Welcome to the Library Data Archive

Robert E. Molyneux

This is an archive of data and reports about libraries. Before the broader introduction, I'd like to provide short links to the data available now, those planned, or documentation or related publications in digital form. After this section, there is a broader discussion of this project.

Today (February 19, 2025) is moving day. For a number of years, the Library Research Service, an office of the Colorado State Library has graciously hosted this Archive as I worked on it. The Archive would not exist without their hosting it while I built it. Life goes on, things change, and they asked me to move it and waited patiently–or so it appeared to me. I thank the many people at the LRS who helped.

The last few years I have been busy and have not kept things up and, too, I lost access to data software that made life much easier so things go slower now. I will be updating these files and adding data from more libraries, provinces, countries.
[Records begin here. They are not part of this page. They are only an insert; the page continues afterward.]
-- ==== Sys2Proof/Laws/Acts.lean ====
section
/-! SUPPORT. What each act of the blocks can do, said once: an act leaves the state or makes one named update of it. The proofs about
a happening cite these and `State.settle_induction`, and unfold no act. -/

namespace Sys2Proof.Machine

variable (s : State)

/-! ### The rest of a happening, act by act -/

/-- What every act of the rest of a happening keeps, the rest of a happening keeps. -/
theorem State.settle_induction {P : State → Prop} (controllers : ∀ s, P s → P s.controllers)
    (holdRelease : ∀ s, P s → P s.holdRelease) (replaySelect : ∀ s, P s → P s.replaySelect)
    (replayIssue : ∀ s, P s → P s.replayIssue) (copyTake : ∀ s, P s → P s.copyTake)
    (enginePresent : ∀ s, P s → P s.enginePresent) (grant : ∀ s, P s → P s.grant) (returns : ∀ s, P s → P s.returns)
    (softResetEnd : ∀ s, P s → P s.softResetEnd) (commitReady : ∀ s, P s → P s.commitReady) (h : P s) : P s.settle := by
  have acts : ∀ s, P s → P s.engineActs := fun s h => by
    refine enginePresent _ (copyTake _ (copyTake _ (copyTake _ (copyTake _ ?_))))
    simp only [State.replayAdvance]
    split
    · exact replaySelect _ h
    · exact replayIssue _ h
    · exact h
  exact commitReady _ (softResetEnd _ (returns _ (acts _ (grant _ (acts _ (holdRelease _ (controllers _ h)))))))

/-! ### The held transaction -/

theorem Tx.heldFor_eq_some_iff (t : Tx) (reason : HoldReason) :
    t.heldFor = some reason ↔ ∃ age limit, t.state = .held reason age limit := by
  cases h : t.state <;> simp [Tx.heldFor, h]

@[simp] theorem Tx.heldFor_eq_none_iff (t : Tx) : t.heldFor = none ↔ t.isHeld = false := by
  cases h : t.state <;> simp [Tx.heldFor, Tx.isHeld, h]

theorem State.heldTx_eq_some {t : Tx} (h : s.heldTx = some t) : t ∈ s.pTracker ∧ t.isHeld = true :=
  ⟨List.mem_of_find?_eq_some h, List.find?_some h⟩

theorem State.heldTx_eq_none_iff : s.heldTx = none ↔ ∀ t ∈ s.pTracker, t.isHeld = false := by
  simp [State.heldTx]

/-- With only the youngest held, the held transaction is it, and an update of it is one of the youngest. -/
theorem State.holdsYoungest.heldTx {s : State} {older : List Tx} {t : Tx} {reason : HoldReason} {age limit : Nat}
    (h : s.holdsYoungest older t reason age limit) : s.heldTx = some t := by
  obtain ⟨h1, h2, h3⟩ := h
  have ht : t.isHeld = true := by simp [Tx.isHeld, h3]
  simp only [State.heldTx, h1, List.find?_append]
  rw [List.find?_eq_none.2 (by simpa using h2)]
  simp [ht]

theorem State.holdsYoungest.modHeld {s : State} {older : List Tx} {t : Tx} {reason : HoldReason} {age limit : Nat}
    (h : s.holdsYoungest older t reason age limit) (f : Tx → Tx) :
    (s.modHeld f).pTracker = older ++ [f t] := by
  obtain ⟨h1, h2, h3⟩ := h
  have ht : t.isHeld = true := by simp [Tx.isHeld, h3]
  have : older.map (fun t => if t.isHeld = true then f t else t) = older := by
    conv_rhs => rw [← List.map_id older]
    exact List.map_congr_left fun u hu => by simp [h2 u hu]
  simp [State.modHeld, h1, this, ht]

/-- Everything the release of a hold can do. -/
theorem State.holdRelease_cases :
    s.holdRelease = s ∨
    ∃ t k g c reason age limit, s.heldTx = some t ∧ t.region = some k ∧ t.state = .held reason age limit ∧
      s.region? k = some g ∧ g.cycle = some c ∧
      (((reason = .demand ∨ reason = .copying) ∧
          (c.line (g.defn.lineOf t.req.addr) = .sync ∨ c.line (g.defn.lineOf t.req.addr) = .dirty) ∧
          s.holdRelease = (s.modCycle k (·.setLine (g.defn.lineOf t.req.addr) .dirty)).modHeld fun t =>
            { t with state := .accepted, bank := some c.draft, phys := some (g.defn.bankAddr c.draft t.req.addr) }) ∨
        (reason = .queue ∧ s.queue.length < 32 ∧
          s.holdRelease = { s with queue := s.queue ++ [recordOf k g.defn c t.req] }.modHeld fun t =>
            { t with state := .done .okay [] }) ∨
        (reason = .overlap ∧ s.overlapsQueue k g.defn t.req = false ∧ ∃ bank, bank = c.readBank (g.defn.lineOf t.req.addr) ∧
          s.holdRelease = (s.modCycle k (·.enter (.reader bank))).modHeld fun t =>
            { t with
              state := .accepted, bank := some bank, phys := some (g.defn.bankAddr bank t.req.addr)
              count := some (.reader bank) })) := by
  simp only [State.holdRelease]
  split
  · exact .inl rfl
  · rename_i t ht
    split
    · rename_i k reason age limit hk hst
      split
      · exact .inl rfl
      · rename_i g hg
        split
        · exact .inl rfl
        · rename_i c hc
          cases reason with
          | demand =>
            simp only [State.releaseWrite]
            split
            · exact .inr ⟨t, k, g, c, _, _, _, ht, hk, hst, hg, hc, .inl ⟨.inl rfl, .inl ‹_›, rfl⟩⟩
            · exact .inr ⟨t, k, g, c, _, _, _, ht, hk, hst, hg, hc, .inl ⟨.inl rfl, .inr ‹_›, rfl⟩⟩
            · exact .inl rfl
            · exact .inl rfl
          | copying =>
            simp only [State.releaseWrite]
            split
            · exact .inr ⟨t, k, g, c, _, _, _, ht, hk, hst, hg, hc, .inl ⟨.inr rfl, .inl ‹_›, rfl⟩⟩
            · exact .inr ⟨t, k, g, c, _, _, _, ht, hk, hst, hg, hc, .inl ⟨.inr rfl, .inr ‹_›, rfl⟩⟩
            · exact .inl rfl
            · exact .inl rfl
          | queue =>
            simp only [State.releasePost]
            split
            · exact .inr ⟨t, k, g, c, _, _, _, ht, hk, hst, hg, hc, .inr (.inl ⟨rfl, ‹_›, rfl⟩)⟩
            · exact .inl rfl
          | overlap =>
            simp only [State.releaseRead]
            split
            · exact .inl rfl
            · rename_i ho
              exact .inr ⟨t, k, g, c, _, _, _, ht, hk, hst, hg, hc, .inr (.inr ⟨rfl, by simpa using ho, _, rfl, rfl⟩)⟩
    · exact .inl rfl

/-! ### The copy engine -/

theorem State.isWork_iff (k : SlotNo) (line : Nat) : s.isWork k line = true ↔ s.catchUp k line := by
  simp only [State.isWork, State.catchUp]
  cases hg : s.region? k with
  | none => simp
  | some g =>
    cases hc : g.cycle with
    | none => simp [hc]
    | some c =>
      simp only [hc, State.barred, Bool.and_eq_true, beq_iff_eq, Bool.not_eq_true', List.any_eq_false, Option.mem_def,
        Option.some.injEq, exists_eq_left', not_and, and_assoc]
      have hp : c.pub.working = true ↔ c.pub = .opened ∨ c.pub = .sealWait := by cases c.pub <;> simp [PubState.working]
      rw [hp]

/-- A line of work is a STALE line of an ACTIVE region in OPEN or SEAL_WAIT. -/
theorem State.region_of_isWork {k : SlotNo} {line : Nat} (h : s.isWork k line = true) :
    ∃ g c, s.region? k = some g ∧ g.life = .active ∧ g.cycle = some c ∧ (c.pub = .opened ∨ c.pub = .sealWait) ∧
      c.lines[line]? = some .stale := by
  obtain ⟨g, hg, hl, c, hc, hp, hs, -⟩ := (s.isWork_iff k line).1 h
  exact ⟨g, c, hg, hl, hc, hp, hs⟩

theorem State.nowCopying_eq (k : SlotNo) (line : Nat) :
    s.nowCopying k line = { s with replay := if s.replayDemands k line then .waiting .copying else s.replay } := by
  simp only [State.nowCopying]
  split <;> rfl

/-- A slot that takes a line of work, in plain updates. -/
theorem State.takeLine_of_work (j : Fin 4) {k : SlotNo} {line : Nat} {g : Region} {c : Cycle} (hg : s.region? k = some g)
    (hc : g.cycle = some c) (hl : c.lines[line]? = some .stale) :
    s.takeLine j k line =
      { s with
        slots := s.slots.set j (.copying
          { region := k, line := line, source := c.front, target := c.front.other, phase := .read, attempt := 1
            demanded := s.demands k line, ending := false, buffer := [] })
        table := s.table.set k (some (g.withCycle { c with lines := c.lines.set line .copying }))
        demand := s.demand.filter fun e => !(e.region == k && e.line == line)
        replay := if s.replayDemands k line then .waiting .copying else s.replay
        readyNow := insertByRank (.slot j) s.readyNow } := by
  have hcy : s.cycle? k = some c := by simp [State.cycle?, hg, hc]
  have hset : c.setLine line .copying = { c with lines := c.lines.set line .copying } := by
    simp [c.setLine_of_some line _ _ hl, LineState.staleUnit, LineState.dirtyUnit]
  simp only [State.takeLine, hcy, State.nowCopying_eq]
  rw [State.modCycle_of_some _ k _ g c (by exact hg) hc, hset]
  rfl

/-- Everything a take can do: nothing, or a FREE slot takes a line of work. -/
theorem State.copyTake_cases :
    s.copyTake = s ∨ ∃ j k line ptr, s.freeSlot = some j ∧ s.slots[j] = .free ∧ s.isWork k line = true ∧
      s.copyTake = { s with rrPtr := ptr }.takeLine j k line := by
  simp only [State.copyTake]
  split
  · exact .inl rfl
  · rename_i j hj
    have hfree : s.slots[j] = .free := by simpa using List.find?_some hj
    split
    · rename_i e he
      exact .inr ⟨j, e.region, e.line, s.rrPtr, hj, hfree, List.find?_some (p := fun (d : DemandEntry) => s.isWork d.region d.line) he, rfl⟩
    · split
      · rename_i k line hk
        refine .inr ⟨j, k, line, k, hj, hfree, ?_, rfl⟩
        simp only [State.roundRobin, List.findSome?_eq_some_iff] at hk
        obtain ⟨-, k', -, -, hk', -⟩ := hk
        simp only [State.lowestWork, Option.map_eq_some_iff] at hk'
        obtain ⟨i, hi, heq⟩ := hk'
        split at hi
        · cases hi
        · obtain ⟨rfl, rfl⟩ := Prod.mk.inj heq
          exact List.find?_some hi
      · exact .inl rfl
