-- ==== Sys2Proof/Tests/Slice0.lean ====
section
/-! SUPPORT. Tests against the spec's own examples, the smoke test of WellFormed, and for every statement with hypotheses a
concrete state and operands that meet them (test_meets_…), each clause at a boundary of its range. -/

namespace Sys2Proof.Tests

open Sys2Proof Sys2Proof.Machine

/-! ### Small states -/

/-- The state a command leads to; the state itself where there is none. -/
def after (c : Instr) (s : State) : State :=
  match exec c s with
  | .next t => t
  | .fault _ => s
  | .refused _ => s

/-- A double region of two lines: window 0000h, banks 1000h and 2000h, group 0, source A. -/
def double2 : Definition where
  double := some { bankB := 0x2000, group := 0 }
  window := 0
  size := 2
  bankA := 0x1000
  source := .a
  code := 0
  care := 0
  rotation := some { head := 0, body := 2, tail := 0, autoStep := 1 }

/-- The single region of the example of R131: H = 2, B = 6, T = 2. -/
def single10 : Definition where
  double := none
  window := 0x300000
  size := 10
  bankA := 0x500000
  source := .b
  code := 0x05
  care := 0x0F
  rotation := some { head := 2, body := 6, tail := 2, autoStep := 1 }

/-- Publish cycle items with these lines and counts. -/
def cycleOf (pub : PubState) (lines : List LineState) (stale dirty : Nat) : Cycle where
  pub := pub
  sealPending := false
  gen := 7
  front := .a
  stale := stale
  dirty := dirty
  readersA := 0
  readersB := 0
  writers := 0
  lines := lines

/-- A region record with nothing counted. -/
def regionOf (life : Life) (d : Definition) (c : Option Cycle) : Region where
  life := life
  defn := d
  health := .healthy
  score := 0
  missed := 0
  timeouts := 0
  refused := 0
  lastDiscard := 0
  conds := 0
  rot := d.rotation.map fun r => { offset := 0, staged := none, step := r.autoStep }
  cycle := c

/-- The state after reset with this record in slot 0. -/
def with0 (g : Region) : State := State.reset.putRegion 0 (some g)

/-- An ACTIVE double region in slot 0 with these lines. -/
def activeWith (pub : PubState) (lines : List LineState) (stale dirty : Nat) : State :=
  with0 (regionOf .active double2 (some (cycleOf pub lines stale dirty)))

/-- A read of one word. -/
def readAt (addr : Nat) : Request :=
  { kind := .read, wordAddr := BitVec.ofNat 26 (addr / 4), lengthLess1 := 0, enables := [], data := [], tag := 0 }

/-- A write of one word, every byte enabled. -/
def writeAt (addr : Nat) (tag : BitVec 6) : Request :=
  { kind := .write, wordAddr := BitVec.ofNat 26 (addr / 4), lengthLess1 := 0, enables := [0xF], data := [0xA5], tag := tag }

/-- A full-line write. -/
def lineWriteAt (addr : Nat) : Request :=
  { kind := .write, wordAddr := BitVec.ofNat 26 (addr / 4), lengthLess1 := 15, enables := List.replicate 16 0xF
    data := List.replicate 16 0x11, tag := 0 }

/-- A read of this many words. -/
def burstAt (addr words : Nat) : Request :=
  { kind := .read, wordAddr := BitVec.ofNat 26 (addr / 4), lengthLess1 := Fin.ofNat 16 (words - 1), enables := [], data := []
    tag := 0 }

/-- A transaction record. -/
def txOf (place : Nat) (req : Request) (state : TxState) (count : Option CountEntry) : Tx where
  place := place
  req := req
  region := some 0
  bank := some .b
  phys := some 0x2000
  state := state
  count := count

/-- A queue record of slot 0: one word of a line. -/
def recordOn (line : Nat) (target : BitVec 16) (selected : Bool) : QRecord where
  region := 0
  target := target
  line := line
  first := 0
  count := 1
  enables := [0xF]
  data := [0x22]
  selected := selected

/-- What a slot holds that copies a line of slot 0. -/
def copyOf (line : Nat) (phase : Phase) (attempt : Nat) (ending : Bool) : Copy where
  region := 0
  line := line
  source := .a
  target := .b
  phase := phase
  attempt := attempt
  demanded := false
  ending := ending
  buffer := []

/-- An entry of the outstanding list. -/
def outOf (owner : Owner) : Outstanding := { owner := owner, kind := .read, length := 1 }

/-! ### WellFormed refuses each ill-formed command -/

theorem test_wf_read_with_data : (Instr.requestAcceptance .p { readAt 0 with data := [1] }).wellFormed = false := by decide
theorem test_wf_read_with_enables : (Instr.requestAcceptance .p { readAt 0 with enables := [0xF] }).wellFormed = false := by
  decide
theorem test_wf_write_short_data : (Instr.requestAcceptance .p { writeAt 0 0 with data := [] }).wellFormed = false := by
  decide
theorem test_wf_write_short_enables :
    (Instr.requestAcceptance .p { writeAt 0 0 with enables := [] }).wellFormed = false := by decide
theorem test_wf_error_with_data : (Instr.mResponse .error [1]).wellFormed = false := by decide
theorem test_wf_too_much_data : (Instr.mResponse .okay (List.replicate 17 0)).wellFormed = false := by decide
theorem test_wf_known_code : (Instr.unknownCommand 0x20 0).wellFormed = false := by decide
theorem test_wf_whole_frame : (Instr.truncatedFrame (List.replicate 16 false)).wellFormed = false := by decide
theorem test_wf_good : (Instr.requestAcceptance .p (writeAt 0 0)).wellFormed = true ∧
    (Instr.truncatedFrame [true]).wellFormed = true ∧ (Instr.unknownCommand 0x55 0).wellFormed = true := by decide

/-! ### Frames, bit by bit from Tables 10-1, 10-2 and 10-4 -/

/-- PROBE (21h) of slot 3, line 0102h: the first bit on MDI is bit 7 of the command byte. -/
theorem test_frame_probe : decodeFrame
    [false, false, true, false, false, false, false, true, false, false, false, false, false, false, true, true,
     false, false, false, false, false, false, false, true, false, false, false, false, false, false, true, false] =
    some (.probe 3 0x0102) := by decide
/-- The same frame cut after 31 bits is truncated. -/
theorem test_frame_cut : decodeFrame
    [false, false, true, false, false, false, false, true, false, false, false, false, false, false, true, true,
     false, false, false, false, false, false, false, true, false, false, false, false, false, false, true] =
    some (.truncatedFrame
    [false, false, true, false, false, false, false, true, false, false, false, false, false, false, true, true,
     false, false, false, false, false, false, false, true, false, false, false, false, false, false, true]) := by decide
theorem test_frame_policy : decodeBytes [0x31, 0, 0x07, 0xD0, 8, 1, 0x1E, 0x00] = some (.policy 0 2000 8 1 0x1E00) := by
  decide
theorem test_frame_clear : decodeBytes [0x30, 0xFF, 0x02, 0x00, 0, 0x99] = some (.clear 0xFF 0x0200 0) := by decide
theorem test_frame_unknown : decodeBytes [0x40, 5] = some (.unknownCommand 0x40 5) := by decide
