-- ==== Sys2Proof/Syntax.lean ====
section
/-! DEFINITION. The 17 commands of the MME (spec/30_encoding.md R93) with their USED fields, in the order
`rd, ra, rb, rc` of the assembler syntax (R98), and the six issue errors (spec/60_exceptions.md R211). A field is an
`LMEM` base word address, a number (R92: no sign, no scaling); `Instr.WellFormed` bounds it to 14 bits. -/

namespace Sys2Proof

/-- One constructor per row of spec/opcode_table.json. -/
inductive Instr where
  /-- `ADD`, R111. -/
  | add (rd ra rb : Nat)
  /-- `SUB`, R112. -/
  | sub (rd ra rb : Nat)
  /-- `ADDMODN`, R113; `rc` is the modulus. -/
  | addmodn (rd ra rb rc : Nat)
  /-- `LTMASK`, R114. -/
  | ltmask (ra rb : Nat)
  /-- `MUL`, R131. -/
  | mul (rd ra rb : Nat)
  /-- `SQR`, R133. -/
  | sqr (rd ra : Nat)
  /-- `KMUL`, R136; `rc` is the scratch region. -/
  | kmul (rd ra rb rc : Nat)
  /-- `KSQR`, R138; `rc` is the scratch region. -/
  | ksqr (rd ra rc : Nat)
  /-- `PRECOMPR2`, R165. -/
  | precompr2 (rd ra : Nat)
  /-- `CTXLOAD`, R166. -/
  | ctxload (ra : Nat)
  /-- `REDC`, R167. -/
  | redc (rd ra : Nat)
  /-- `TOMONT`, R168. -/
  | tomont (rd ra : Nat)
  /-- `FROMMONT`, R169. -/
  | frommont (rd ra : Nat)
  /-- `MONTMUL`, R170. -/
  | montmul (rd ra rb : Nat)
  /-- `MONTSQR`, R171. -/
  | montsqr (rd ra : Nat)
  /-- `MODEXP`, R192. -/
  | modexp (rd ra rb : Nat)
  /-- `MODEXPL`, R193. -/
  | modexpl (rd ra rb : Nat)
deriving DecidableEq, Repr

/-- The errors of the block, all detected at issue (R211), in the order of the checks (R212). -/
inductive IssueError where
  /-- `E_OP`: the opcode is not in the map (R95). -/
  | op
  /-- `E_RSVD`: an unused field is not zero (R94). -/
  | rsvd
  /-- `E_LEN`: `LEN = 0` or `LEN > LMAX` (R24). -/
  | len
  /-- `E_BBITS`: `BBITS > 64·LEN` (R25). -/
  | bbits
  /-- `E_NOCTX`: the command needs the context and `CTXV = 0` (R33). -/
  | noCtx
  /-- `E_ADDR`: a region does not fit in `LMEM` (R66). -/
  | addr
deriving DecidableEq, Repr

end Sys2Proof
end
A note on dates. Generally library data are published one year at a time and longitudinal files that are necessary for orderly analysis of trends must be created. It also takes time to collect and vet the data before publication so the dates of publication will often be some years after the data were generated. In effect, we are managing our libraries through the rear-view mirror. Other fields have this problem, too, but have analysts who know how to do projections. One thing one needs is longitudinal files. For the longitudinal files, there will also be a delay in my adding newly published data to the file. Particularly with the software situation. I resolve to do better. One other aspect of dates. I dated these files with a date in the lower left-hand corner. That date is the last time I modified something on that file. That change might be a small one particularly on the very large files

I believe Kendon Stubbs and David Buxton did the first such longitudinal file of the data from the Association of Research Libraries. I used those data in my dissertation, and was invited to do a post-doc working for Kendon and have done quite a few such longitudinal recompilations since then. I have also collected digital library data because we librarians do not preserve our data. I think it was Frank Schick who was at one time Assistant Director of the Library Services Branch at the Office of Education, Department of Health, Education, and Welfare who started the train of thought that led me on this course. He was a lovely person and made the case that the US Government had to collect library data because librarians wouldn't. But, if one looks over the history of US library data, one will see that collecting library data is something the US government does sporadically. It will start up for a while and then whatever reasons existed for the effort changed, the effort is shut down. Oddly, we are going through a similar change now.

In any case, I realized that the day would come when all these data and the publications about libraries based on analysis of the data collected by government agencies would be lost or at least imperiled. So, when I was at the U.S. National Commission of Libraries and Information Science (NCLIS), I started what has turned out to be this Archive. NCLIS was an agency that was started well after the Library Services Branch that Mr. Schick worked for was closed. NCLIS has been closed. And now the government is changing its mind about collecting library data. We have a problem in relying on the kindness of strangers. If our data are important to us, we should maintain and preserve our data.

Comments and suggestions are always welcome. I have done this without an editor and everyone needs an editor. For now, write me at drdata@librarydataarchive.com.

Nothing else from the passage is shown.